Cue obsessive-compulsive behavior. You agonize over when to friend him on Facebook, you jump every time your phone buzzes, you find reasons to drive by his house daily. When you notice that a girl in your econ class is among your mutual Facebook friends, you plan a Tisch date to desperately beg for her password so that you can stalk him. You plan your outfits for dates number one, two, and three and email pictures of his ex-girlfriend to your guy friends and insist they reassure you that you are hotter. You’re gripped, fanatical, fixated, and zealous. You convince yourself that you’ve finally found love.
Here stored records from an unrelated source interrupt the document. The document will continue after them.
-- ==== Sys2Proof/Tests/Slice0.lean ====
section
/-! SUPPORT. Tests of the model. Every expected value is a vector of 95_test_vectors.md (its id is named) or worked out by
hand from the rule cited. The last part holds, for every statement with hypotheses, a state and operands that meet them. -/

namespace Sys2Proof.Tests

open Sys2Proof Sys2Proof.Machine

/-! ### Well-formed terms: the ill-formed term of each check is refused -/

theorem test_wf_sys_refused : (Instr.sys 0x0E0).wf = false ∧ (Instr.sys 0x0EE).wf = false ∧ (Instr.sys 0x0E1).wf = true := by decide
theorem test_wf_reserved5_refused : (Instr.reserved5 1 2 0).wf = false ∧ (Instr.reserved5 1 2 1).wf = true := by decide
theorem test_wf_reserved8_refused : (Instr.reserved8 1 2 0xE).wf = false ∧ (Instr.reserved8 1 2 8).wf = true := by decide
theorem test_wf_reserved9_refused : (Instr.reserved9 1 2 0).wf = false ∧ (Instr.reserved9 1 2 0xF).wf = true := by decide
theorem test_wf_reservedE_refused : (Instr.reservedE 1 0xA1).wf = false ∧ (Instr.reservedE 1 0x9F).wf = true := by decide
theorem test_wf_reservedF_refused : (Instr.reservedF 1 0x65).wf = false ∧ (Instr.reservedF 1 0x75).wf = true := by decide
theorem test_valid_font_refused :
    Config.modern.valid = true ∧ ({ Config.modern with font := Vector.replicate 80 0 } : Config).valid = false := by decide
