-- ==== Sys2Proof/Syntax.lean ====
section
/-! DEFINITION. The commands of the block and the operands they carry. -/

namespace Sys2Proof
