/-- The register map (R4, R6, R8 and the register tables of the chapters). -/
def RegName.info : RegName → RegInfo
  | .timeCtrl => ⟨0x20200000, 0x0, 0x0, 1, 0x0, 1, 32, 0x3e82, 0xffff3, 0x0, 0x0, 0x0⟩
  | .timeStatus => ⟨0x20200000, 0x4, 0x0, 1, 0x0, 1, 32, 0x1, 0x0, 0x10, 0x0, 0x0⟩
  | .timeDtNow => ⟨0x20200000, 0x8, 0x0, 1, 0x0, 1, 64, 0x0, 0x0, 0x0, 0x0, 0x0⟩
  | .timeServoOffset => ⟨0x20200000, 0x10, 0x0, 1, 0x0, 1, 64, 0x0, 0x0, 0x0, 0xffffffffffffffff, 0x0⟩
  | .timeServoKp => ⟨0x20200000, 0x18, 0x0, 1, 0x0, 1, 32, 0x180000, 0xffffffff, 0x0, 0x0, 0x0⟩
  | .timeServoKi => ⟨0x20200000, 0x1c, 0x0, 1, 0x0, 1, 32, 0x4000, 0xffffffff, 0x0, 0x0, 0x0⟩
  | .timeServoRate => ⟨0x20200000, 0x20, 0x0, 1, 0x0, 1, 32, 0x0, 0x0, 0x0, 0x0, 0x0⟩
  | .timeServoInteg => ⟨0x20200000, 0x28, 0x0, 1, 0x0, 1, 64, 0x0, 0xffffffffffffffff, 0x0, 0x0, 0x0⟩
  | .timeJumpAt => ⟨0x20200000, 0x30, 0x0, 1, 0x0, 1, 64, 0x0, 0x0, 0x0, 0x0, 0x0⟩
  | .timeJumpSize => ⟨0x20200000, 0x38, 0x0, 1, 0x0, 1, 64, 0x0, 0x0, 0x0, 0x0, 0x0⟩
  | .cueChCfg => ⟨0x20300000, 0x0, 0x20, 64, 0x0, 1, 32, 0x0, 0xffffffff, 0x0, 0x0, 0x0⟩
  | .cueChTime => ⟨0x20300000, 0x8, 0x20, 64, 0x0, 1, 64, 0x0, 0xffffffffffffffff, 0x0, 0x0, 0x0⟩
  | .cueChPeriod => ⟨0x20300000, 0x10, 0x20, 64, 0x0, 1, 64, 0x0, 0xffffffffff, 0x0, 0x0, 0x0⟩
  | .cueChStat => ⟨0x20300000, 0x18, 0x20, 64, 0x0, 1, 32, 0x0, 0x0, 0x3, 0x0, 0x0⟩
  | .capChCfg => ⟨0x20300000, 0x800, 0x20, 32, 0x0, 1, 32, 0x0, 0xffffffe1, 0x0, 0x0, 0x0⟩
  | .capChCnt => ⟨0x20300000, 0x808, 0x20, 32, 0x0, 1, 32, 0x0, 0x0, 0x0, 0x0, 0x0⟩
  | .capChData => ⟨0x20300000, 0x810, 0x20, 32, 0x0, 1, 64, 0x0, 0x0, 0x0, 0x0, 0x0⟩
  | .capChStat => ⟨0x20300000, 0x818, 0x20, 32, 0x0, 1, 32, 0x0, 0x0, 0x1, 0x0, 0x0⟩
  | .cdcStatus => ⟨0x0, 0xfff00, 0x0, 4, 0x0, 1, 32, 0x0, 0x0, 0xff00ffff, 0x0, 0x0⟩
  | .cdcLost => ⟨0x0, 0xfff04, 0x0, 4, 0x0, 1, 32, 0x0, 0x0, 0x0, 0x0, 0x0⟩
  | .cpcMode => ⟨0x20500000, 0x0, 0x0, 1, 0x0, 1, 32, 0x410, 0xf00, 0x0, 0x0, 0x0⟩
  | .cpcModeAt => ⟨0x20500000, 0x8, 0x0, 1, 0x0, 1, 64, 0x0, 0x0, 0x0, 0x0, 0x0⟩
  | .cpcWindowEnd => ⟨0x20500000, 0x10, 0x0, 1, 0x0, 1, 64, 0x0, 0x0, 0x0, 0x0, 0x0⟩
  | .pbuCtrl => ⟨0x20000000, 0x0, 0x0, 1, 0x0, 1, 32, 0xa1400, 0xffff03, 0x0, 0x0, 0x0⟩
  | .pbuStat => ⟨0x20000000, 0x4, 0x0, 1, 0x0, 1, 32, 0x0, 0x0, 0x1, 0x0, 0x0⟩
  | .pbuPeriod => ⟨0x20000000, 0x8, 0x0, 1, 0x0, 1, 32, 0x3d090, 0xffffffff, 0x0, 0x0, 0x0⟩
  | .pbuSquallCfg => ⟨0x20000000, 0xc, 0x0, 1, 0x0, 1, 32, 0x0, 0xff7f7f00, 0x0, 0x0, 0x0⟩
  | .pbuPeriodAt => ⟨0x20000000, 0x10, 0x0, 1, 0x0, 1, 64, 0x0, 0x0, 0x0, 0x0, 0x0⟩
  | .pbuClassCfg => ⟨0x20000000, 0x1000, 0x100, 16, 0x0, 1, 32, 0x0, 0xffd8ffff, 0x0, 0x0, 0x0⟩
  | .pbuClassStat => ⟨0x20000000, 0x1004, 0x100, 16, 0x0, 1, 32, 0x0, 0x0, 0xffff, 0x0, 0x0⟩
  | .pbuClassOvr => ⟨0x20000000, 0x1008, 0x100, 16, 0x0, 1, 32, 0x0, 0x0, 0x0, 0x0, 0x0⟩
  | .pbuClassBudget => ⟨0x20000000, 0x1010, 0x100, 16, 0x8, 8, 64, 0xffffffffffffffff, 0x0, 0x0, 0x0, 0x0⟩
  | .pbuClassShadow => ⟨0x20000000, 0x1050, 0x100, 16, 0x8, 8, 64, 0xffffffffffffffff, 0xffffffffffffffff, 0x0, 0x0, 0x0⟩
  | .pbuClassUsed => ⟨0x20000000, 0x1090, 0x100, 16, 0x8, 8, 64, 0x0, 0x0, 0x0, 0x0, 0x0⟩
  | .pbuCtxCfg => ⟨0x20000000, 0x80000, 0x20, 1024, 0x0, 1, 32, 0x1, 0xffff, 0x0, 0x0, 0x0⟩
  | .pbuCtxConsumed => ⟨0x20000000, 0x80008, 0x20, 1024, 0x0, 1, 64, 0x0, 0x0, 0x0, 0x0, 0x0⟩
  | .rdvPortOp => ⟨0x20700000, 0x0, 0x1000, 64, 0x0, 1, 64, 0x0, 0x0, 0x0, 0xc3ffffe0ffffffff, 0x0⟩
  | .rdvPortDl => ⟨0x20700000, 0x8, 0x1000, 64, 0x0, 1, 64, 0x0, 0xffffffffffffffff, 0x0, 0x0, 0x0⟩
  | .rdvPortRes => ⟨0x20700000, 0x10, 0x1000, 64, 0x0, 1, 64, 0x0, 0x0, 0x0, 0x0, 0x0⟩
  | .pbuWeirStat => ⟨0x20000000, 0x40000, 0x100, 4, 0x0, 1, 32, 0x40, 0x0, 0x0, 0x0, 0x0⟩
  | .pbuWeirDispatched => ⟨0x20000000, 0x40008, 0x100, 4, 0x0, 1, 64, 0x0, 0x0, 0x0, 0x0, 0x0⟩
  | .pbuWeirStalls => ⟨0x20000000, 0x40010, 0x100, 4, 0x0, 1, 64, 0x0, 0x0, 0x0, 0x0, 0x0⟩
  | .pbuFabRepairLo => ⟨0x20000000, 0x41000, 0x0, 1, 0x0, 1, 64, 0x0, 0x0, 0x0, 0x0, 0x0⟩
  | .pbuFabRepairHi => ⟨0x20000000, 0x41008, 0x0, 1, 0x0, 1, 64, 0x0, 0x0, 0x0, 0x0, 0x0⟩
  | .pbuFabAvail => ⟨0x20000000, 0x41010, 0x8, 4, 0x0, 1, 64, 0xffffffffffffffff, 0x0, 0x0, 0x0, 0x0⟩
  | .sluEngStat => ⟨0x20800000, 0x0, 0x40, 12, 0x0, 1, 32, 0x0, 0x0, 0x6, 0x0, 0x0⟩
  | .sluEngBytes => ⟨0x20800000, 0x8, 0x40, 12, 0x0, 1, 64, 0x0, 0x0, 0x0, 0x0, 0x0⟩
  | .sluCtxSpill => ⟨0x20800000, 0x20000, 0x8, 1024, 0x0, 1, 32, 0x0, 0x0, 0x0, 0x0, 0x0⟩
  | .sluFarEcc => ⟨0x20800000, 0x1000, 0x0, 1, 0x0, 1, 32, 0x0, 0x0, 0x1, 0x0, 0x0⟩
  | .sluFarEccAddr => ⟨0x20800000, 0x1008, 0x0, 1, 0x0, 1, 64, 0x0, 0x0, 0x0, 0x0, 0x0⟩
  | .sluNearEcc => ⟨0x20800000, 0x1010, 0x0, 1, 0x0, 1, 32, 0x0, 0x0, 0x1, 0x0, 0x0⟩
  | .kvCtrl => ⟨0x20900000, 0x0, 0x0, 1, 0x0, 1, 32, 0x50, 0xffd, 0x0, 0x0, 0x0⟩
  | .kvStat => ⟨0x20900000, 0x4, 0x0, 1, 0x0, 1, 32, 0x0, 0x0, 0xe, 0x0, 0x0⟩
  | .kvFree => ⟨0x20900000, 0x8, 0x0, 1, 0x0, 1, 64, 0x0, 0x0, 0x0, 0x0, 0x0⟩
  | .kvUse => ⟨0x20900000, 0x10, 0x0, 1, 0x0, 1, 64, 0x0, 0x0, 0x0, 0x0, 0x0⟩
  | .kvCollisions => ⟨0x20900000, 0x18, 0x0, 1, 0x0, 1, 32, 0x0, 0x0, 0x0, 0x0, 0x0⟩
  | .kvHashKey0 => ⟨0x20900000, 0x20, 0x0, 1, 0x0, 1, 64, 0x0, 0x0, 0x0, 0xffffffffffffffff, 0x0⟩
  | .kvHashKey1 => ⟨0x20900000, 0x28, 0x0, 1, 0x0, 1, 64, 0x0, 0x0, 0x0, 0xffffffffffffffff, 0x0⟩
  | .kvWindow => ⟨0x20900000, 0x30, 0x0, 1, 0x0, 1, 32, 0x0, 0x1f, 0x0, 0x0, 0x0⟩
  | .camPortCfg => ⟨0x20e00000, 0x0, 0x1000, 8, 0x0, 1, 32, 0x0, 0xfffffff8, 0x0, 0x0, 0x0⟩
  | .camPortSize => ⟨0x20e00000, 0x8, 0x1000, 8, 0x0, 1, 64, 0x0, 0xffffffffffffffc0, 0x0, 0x0, 0x0⟩
  | .camPortTiming => ⟨0x20e00000, 0x10, 0x1000, 8, 0x0, 1, 64, 0x0, 0xffffffffffffc0ff, 0x0, 0x0, 0x0⟩
  | .camPortBlack => ⟨0x20e00000, 0x18, 0x1000, 8, 0x0, 1, 64, 0x0, 0xffffffffffffffff, 0x0, 0x0, 0x0⟩
  | .camPortCcm => ⟨0x20e00000, 0x20, 0x1000, 8, 0x8, 3, 64, 0x0, 0xffffffffffffffff, 0x0, 0x0, 0x0⟩
  | .camPortBufbase => ⟨0x20e00000, 0x40, 0x1000, 8, 0x0, 1, 64, 0x0, 0xffffffffffffffff, 0x0, 0x0, 0x0⟩
  | .camPortBuf => ⟨0x20e00000, 0x48, 0x1000, 8, 0x0, 1, 64, 0x0, 0x3ffff, 0x0, 0xff00000000, 0x0⟩
  | .camPortRec => ⟨0x20e00000, 0x50, 0x1000, 8, 0x0, 1, 64, 0x0, 0xff00ffffffffffff, 0x0, 0x0, 0x0⟩
  | .camPortStat => ⟨0x20e00000, 0x58, 0x1000, 8, 0x0, 1, 32, 0x0, 0x0, 0xe, 0x0, 0x0⟩
  | .camLimit => ⟨0x20e00000, 0x8000, 0x0, 1, 0x0, 1, 64, 0x0, 0xffffffffffffffff, 0x0, 0x0, 0x0⟩
  | .camLoad => ⟨0x20e00000, 0x8008, 0x0, 1, 0x0, 1, 64, 0x0, 0x0, 0x0, 0x0, 0x0⟩
  | .fusCtrl => ⟨0x20a00000, 0x0, 0x0, 1, 0x0, 1, 32, 0xc800a00, 0xfff7ff07, 0x0, 0x0, 0x0⟩
  | .fusStat => ⟨0x20a00000, 0x4, 0x0, 1, 0x0, 1, 32, 0x34, 0x0, 0x300, 0x0, 0x0⟩
  | .fusLadderAt => ⟨0x20a00000, 0x8, 0x0, 1, 0x0, 1, 64, 0x0, 0x0, 0x0, 0x0, 0x0⟩
  | .fusLate => ⟨0x20a00000, 0x10, 0x0, 1, 0x0, 1, 32, 0x0, 0x0, 0x0, 0x0, 0x0⟩
  | .fusPortPost => ⟨0x20a00000, 0x100, 0x8, 16, 0x0, 1, 32, 0x0, 0x0, 0x0, 0xff, 0x0⟩
  | .fusPortRing => ⟨0x20a00000, 0x180, 0x8, 16, 0x0, 1, 64, 0x0, 0x0, 0x0, 0x0, 0x0⟩
  | .fusStrStat => ⟨0x20a00000, 0x1000, 0x10, 128, 0x0, 1, 32, 0x0, 0x0, 0x8, 0x0, 0x0⟩
  | .fusStrLast => ⟨0x20a00000, 0x1008, 0x10, 128, 0x0, 1, 64, 0x0, 0x0, 0x0, 0x0, 0x0⟩
  | .planCtrl => ⟨0x20b00000, 0x0, 0x0, 1, 0x0, 1, 32, 0x10c000, 0xfff001, 0x0, 0x0, 0x0⟩
  | .planStat => ⟨0x20b00000, 0x4, 0x0, 1, 0x0, 1, 32, 0x0, 0x0, 0x30, 0x0, 0x0⟩
  | .planEpoch => ⟨0x20b00000, 0x8, 0x0, 1, 0x0, 1, 64, 0x0, 0x0, 0x0, 0x0, 0x0⟩
  | .planEpochAt => ⟨0x20b00000, 0x10, 0x0, 1, 0x0, 1, 64, 0x0, 0x0, 0x0, 0x0, 0x0⟩
  | .planGeom => ⟨0x20b00000, 0x18, 0x0, 1, 0x0, 1, 64, 0x0, 0x0, 0x0, 0x0, 0x0⟩
  | .planCount => ⟨0x20b00000, 0x20, 0x0, 1, 0x0, 1, 64, 0x0, 0x0, 0x0, 0x0, 0x0⟩
  | .leEngCfg => ⟨0x20c00000, 0x0, 0x10000, 8, 0x0, 1, 32, 0x1e07d0, 0xf8ffffff, 0x0, 0x0, 0x0⟩
  | .leEngStat => ⟨0x20c00000, 0x4, 0x10000, 8, 0x0, 1, 32, 0x0, 0x0, 0xf80, 0x0, 0x0⟩
  | .leEngTickAt => ⟨0x20c00000, 0x8, 0x10000, 8, 0x0, 1, 64, 0x0, 0x0, 0x0, 0x0, 0x0⟩
  | .leEngFlipAt => ⟨0x20c00000, 0x10, 0x10000, 8, 0x0, 1, 64, 0x0, 0x0, 0x0, 0x0, 0x0⟩
  | .leEngRefAge => ⟨0x20c00000, 0x18, 0x10000, 8, 0x0, 1, 32, 0x0, 0x0, 0x0, 0x0, 0x0⟩
  | .leEngHoldAt => ⟨0x20c00000, 0x20, 0x10000, 8, 0x0, 1, 64, 0x0, 0x0, 0x0, 0x0, 0x0⟩
  | .leEngCap => ⟨0x20c00000, 0x28, 0x10000, 8, 0x0, 1, 32, 0x0, 0x0, 0x0, 0x0, 0x0⟩
  | .leEngCapStart => ⟨0x20c00000, 0x30, 0x10000, 8, 0x0, 1, 64, 0x0, 0x0, 0x0, 0x0, 0x0⟩
  | .leEarly => ⟨0x20c00000, 0x80000, 0x0, 1, 0x0, 1, 32, 0x0, 0x0, 0x0, 0x0, 0x0⟩
  | .leVnom => ⟨0x20c00000, 0x80008, 0x0, 1, 0x0, 1, 32, 0x42400000, 0xffffffff, 0x0, 0x0, 0x0⟩
  | .leJoint => ⟨0x20c00000, 0x80100, 0x4, 64, 0x0, 1, 32, 0x0, 0xe000ffff, 0x0, 0x0, 0x0⟩
  | .mbxBase => ⟨0x20400000, 0x0, 0x1000, 256, 0x0, 1, 64, 0x0, 0x0, 0x0, 0x0, 0xffffffff8001⟩
  | .mbxReq => ⟨0x20400000, 0x8, 0x1000, 256, 0x0, 1, 32, 0x0, 0x3f, 0x0, 0x0, 0x0⟩
  | .mbxCpl => ⟨0x20400000, 0xc, 0x1000, 256, 0x0, 1, 32, 0x0, 0x3f, 0x0, 0x0, 0x0⟩
  | .mbxStat => ⟨0x20400000, 0x10, 0x1000, 256, 0x0, 1, 32, 0x0, 0x0, 0x1, 0x0, 0x0⟩
  | .mbxLastDb => ⟨0x20400000, 0x18, 0x1000, 256, 0x0, 1, 64, 0x0, 0x0, 0x0, 0x0, 0x0⟩
  | .eicSrcCfg => ⟨0x20100000, 0x0, 0x4, 1024, 0x0, 1, 32, 0x0, 0xff6f, 0x0, 0x0, 0x0⟩
  | .eicPend => ⟨0x20100000, 0x1000, 0x4, 32, 0x0, 1, 32, 0x0, 0x0, 0x0, 0x0, 0x0⟩
  | .eicActive => ⟨0x20100000, 0x1080, 0x4, 32, 0x0, 1, 32, 0x0, 0x0, 0x0, 0x0, 0x0⟩
  | .eicStat => ⟨0x20100000, 0x1200, 0x0, 1, 0x0, 1, 32, 0x0, 0x0, 0x3, 0x0, 0x0⟩
  | .eicTEnable => ⟨0x20100000, 0x10000, 0x1000, 34, 0x4, 32, 32, 0x0, 0xffffffff, 0x0, 0x0, 0x0⟩
  | .eicTThresh => ⟨0x20100000, 0x10800, 0x1000, 34, 0x0, 1, 32, 0x0, 0xf, 0x0, 0x0, 0x0⟩
  | .eicTClaim => ⟨0x20100000, 0x10804, 0x1000, 34, 0x0, 1, 32, 0x0, 0x0, 0x0, 0x0, 0x0⟩
  | .eicTComplete => ⟨0x20100000, 0x10808, 0x1000, 34, 0x0, 1, 32, 0x0, 0x0, 0x0, 0x3ff, 0x0⟩
  | .eicTTimecmp => ⟨0x20100000, 0x10810, 0x1000, 34, 0x0, 1, 64, 0xffffffffffffffff, 0xffffffffffffffff, 0x0, 0x0, 0x0⟩
  | .eicTSoft => ⟨0x20100000, 0x10818, 0x1000, 34, 0x0, 1, 32, 0x0, 0x1, 0x0, 0x0, 0x0⟩
  | .ethPortCfg => ⟨0x20d00000, 0x0, 0x10000, 4, 0x0, 1, 32, 0x8000, 0xff00fdff, 0x0, 0x0, 0x0⟩
  | .ethPortStat => ⟨0x20d00000, 0x4, 0x10000, 4, 0x0, 1, 32, 0x0, 0x0, 0x8, 0x0, 0x0⟩
  | .ethPortGcl => ⟨0x20d00000, 0x1000, 0x10000, 4, 0x4, 512, 32, 0x0, 0xffffffff, 0x0, 0x0, 0x0⟩
  | .spiSlot => ⟨0x20f00000, 0x20000, 0x1000, 2, 0x8, 16, 64, 0x0, 0xffffffffbffffc00, 0x0, 0x40000000, 0x0⟩
  | .spiCfg => ⟨0x20f00000, 0x20800, 0x1000, 2, 0x0, 1, 32, 0x0, 0x3, 0x0, 0x0, 0x0⟩
  | .ssCfg => ⟨0x20f00000, 0x80000, 0x0, 1, 0x0, 1, 32, 0x1403e8, 0x80ffffff, 0x0, 0x0, 0x0⟩
  | .ssStat => ⟨0x20f00000, 0x80004, 0x0, 1, 0x0, 1, 32, 0x31, 0x0, 0x0, 0x0, 0x0⟩
  | .cnlPortStat => ⟨0x20d00000, 0xc0000, 0x100, 2, 0x0, 1, 32, 0x0, 0x0, 0xc, 0x0, 0x0⟩
  | .bootLatch => ⟨0x20600000, 0x0, 0x0, 1, 0x0, 1, 32, 0x0, 0x0, 0x0, 0x1, 0x0⟩
  | .pmapViol => ⟨0x20600000, 0x8, 0x0, 1, 0x0, 1, 64, 0x0, 0x0, 0x0, 0x0, 0x0⟩
  | .pmapDebug => ⟨0x20600000, 0x10, 0x0, 1, 0x0, 1, 32, 0x0, 0x0, 0x0, 0x0, 0xffc⟩
  | .pmapPerm => ⟨0x20600000, 0x100, 0x4, 11, 0x0, 1, 32, 0x0, 0x0, 0x0, 0x0, 0x7⟩
  | .pmapMbx => ⟨0x20600000, 0x400, 0x4, 256, 0x0, 1, 32, 0x0, 0x0, 0x0, 0x0, 0x87ffffff⟩
  | .pmapWin => ⟨0x20600000, 0x800, 0x8, 32, 0x0, 1, 64, 0x0, 0x0, 0x0, 0x0, 0xffe0ffffffffffff⟩
  | .pmapGrant => ⟨0x20600000, 0x900, 0x0, 1, 0x0, 1, 64, 0x0, 0x0, 0x0, 0xf8ffffc000000000, 0x0⟩
  | .pmapFwB => ⟨0x20600000, 0x10000, 0x400, 11, 0x10, 64, 64, 0x0, 0x0, 0x0, 0x0, 0xfffffffff000⟩
  | .pmapFwL => ⟨0x20600000, 0x10008, 0x400, 11, 0x10, 64, 64, 0x0, 0x0, 0x0, 0x0, 0xfffffffff00f⟩

/-- A part of the list of register names. -/
def regNames0 : List RegName :=
  [.timeCtrl, .timeStatus, .timeDtNow, .timeServoOffset, .timeServoKp, .timeServoKi, .timeServoRate, .timeServoInteg, .timeJumpAt, .timeJumpSize, .cueChCfg, .cueChTime, .cueChPeriod, .cueChStat, .capChCfg, .capChCnt, .capChData, .capChStat, .cdcStatus, .cdcLost, .cpcMode, .cpcModeAt, .cpcWindowEnd, .pbuCtrl, .pbuStat, .pbuPeriod, .pbuSquallCfg, .pbuPeriodAt, .pbuClassCfg, .pbuClassStat, .pbuClassOvr, .pbuClassBudget]

/-- A part of the list of register names. -/
def regNames1 : List RegName :=
  [.pbuClassShadow, .pbuClassUsed, .pbuCtxCfg, .pbuCtxConsumed, .rdvPortOp, .rdvPortDl, .rdvPortRes, .pbuWeirStat, .pbuWeirDispatched, .pbuWeirStalls, .pbuFabRepairLo, .pbuFabRepairHi, .pbuFabAvail, .sluEngStat, .sluEngBytes, .sluCtxSpill, .sluFarEcc, .sluFarEccAddr, .sluNearEcc, .kvCtrl, .kvStat, .kvFree, .kvUse, .kvCollisions, .kvHashKey0, .kvHashKey1, .kvWindow, .camPortCfg, .camPortSize, .camPortTiming, .camPortBlack, .camPortCcm]

/-- A part of the list of register names. -/
def regNames2 : List RegName :=
  [.camPortBufbase, .camPortBuf, .camPortRec, .camPortStat, .camLimit, .camLoad, .fusCtrl, .fusStat, .fusLadderAt, .fusLate, .fusPortPost, .fusPortRing, .fusStrStat, .fusStrLast, .planCtrl, .planStat, .planEpoch, .planEpochAt, .planGeom, .planCount, .leEngCfg, .leEngStat, .leEngTickAt, .leEngFlipAt, .leEngRefAge, .leEngHoldAt, .leEngCap, .leEngCapStart, .leEarly, .leVnom, .leJoint, .mbxBase]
What causes this drastic change in behavior and loss of rationality? Our first culprit is the hormone oxytocin. It is often referred to as the cuddle hormone, but in fact, it’s involved in all feelings of love. Oxytocin surges when loved ones reunite, and it establishes the bond between infants and parents. If you could distill human love down to one chemical, this would be it. What makes casual sex almost impossible is that your body releases this hormone during sex, which leads you to experience strong feelings of attachment, the very reason why girls always want to cuddle afterwards. And although levels of the hormone don’t rise as much for men as they do for women, an increase is observable in both genders following intercourse. This is why neither men nor women should have sex with somebody before they know them well; it can lead us to become attached to somebody we wouldn’t otherwise be interested in.
And thus, the addiction begins. After oxytocin makes us wholly smitten with someone and an obsessive infatuation develops, our brains begin to make large quantities of dopamine and norepinephrine, neurotransmitters involved with our brains’ reward pathways. Incidentally, these are the same neurotransmitters that are affected when you do cocaine, but instead of creating them, cocaine disables the brain’s ability to dissolve them (it’s a reuptake-inhibitor) so that their effects are felt in the brain for much longer than they normally would. Drugs like Adderall, Ritalin, and some antidepressants also affect the levels of dopamine and norepinephrine in your brain. The point is that an increase in these neurotransmitters makes you feel good, and drugs that augment their effects are both pleasurable and highly addictive. An increase in dopamine and norepinephrine makes infatuated girls behave as irrationally as crack addicts looking for their next fix—they’ll do anything and everything to get more attention from their boy. Being “in lust” is an addictive high.
Serotonin is another neurotransmitter that is affected by our lust-fueled brains. The serotonin levels in besotted individuals drop when they’re away from their lover and resemble those found in people with obsessive-compulsive disorders. So, not only does our brain chemistry turn us into craving coke addicts, it also galvanizes obsessive behavior, which leads us to ruminate, fantasize, and stalk our new hottie.
What happens if our perfect man is scared away by our psychotic, frenzied behavior and dumps us? The drop in the dopamine and norepinephrine levels makes us experience the same withdrawal symptoms as recovering cocaine addicts: agitation and restless behavior, persistent depressed and melancholy moods, fatigue, a slowing of activity, and an increase in appetite.
Aside from eating chocolate, which will help bring serotonin levels back up, there’s not much we can do to mend broken hearts. Alas, there is no rehab center for recovering dumpees. The only real cure in the long run is quitting cold turkey and indulging in self-pity until our brain chemistry returns to normal. But the fact remains that we really like our dopamine and norepinephrine, which means that even the strongest among us will succumb to the occasional ex-boyfriend “relapses” or get a cheap fix of oxytocin from our stand-by DU brother—that is, until our next Mr. Perfect comes along.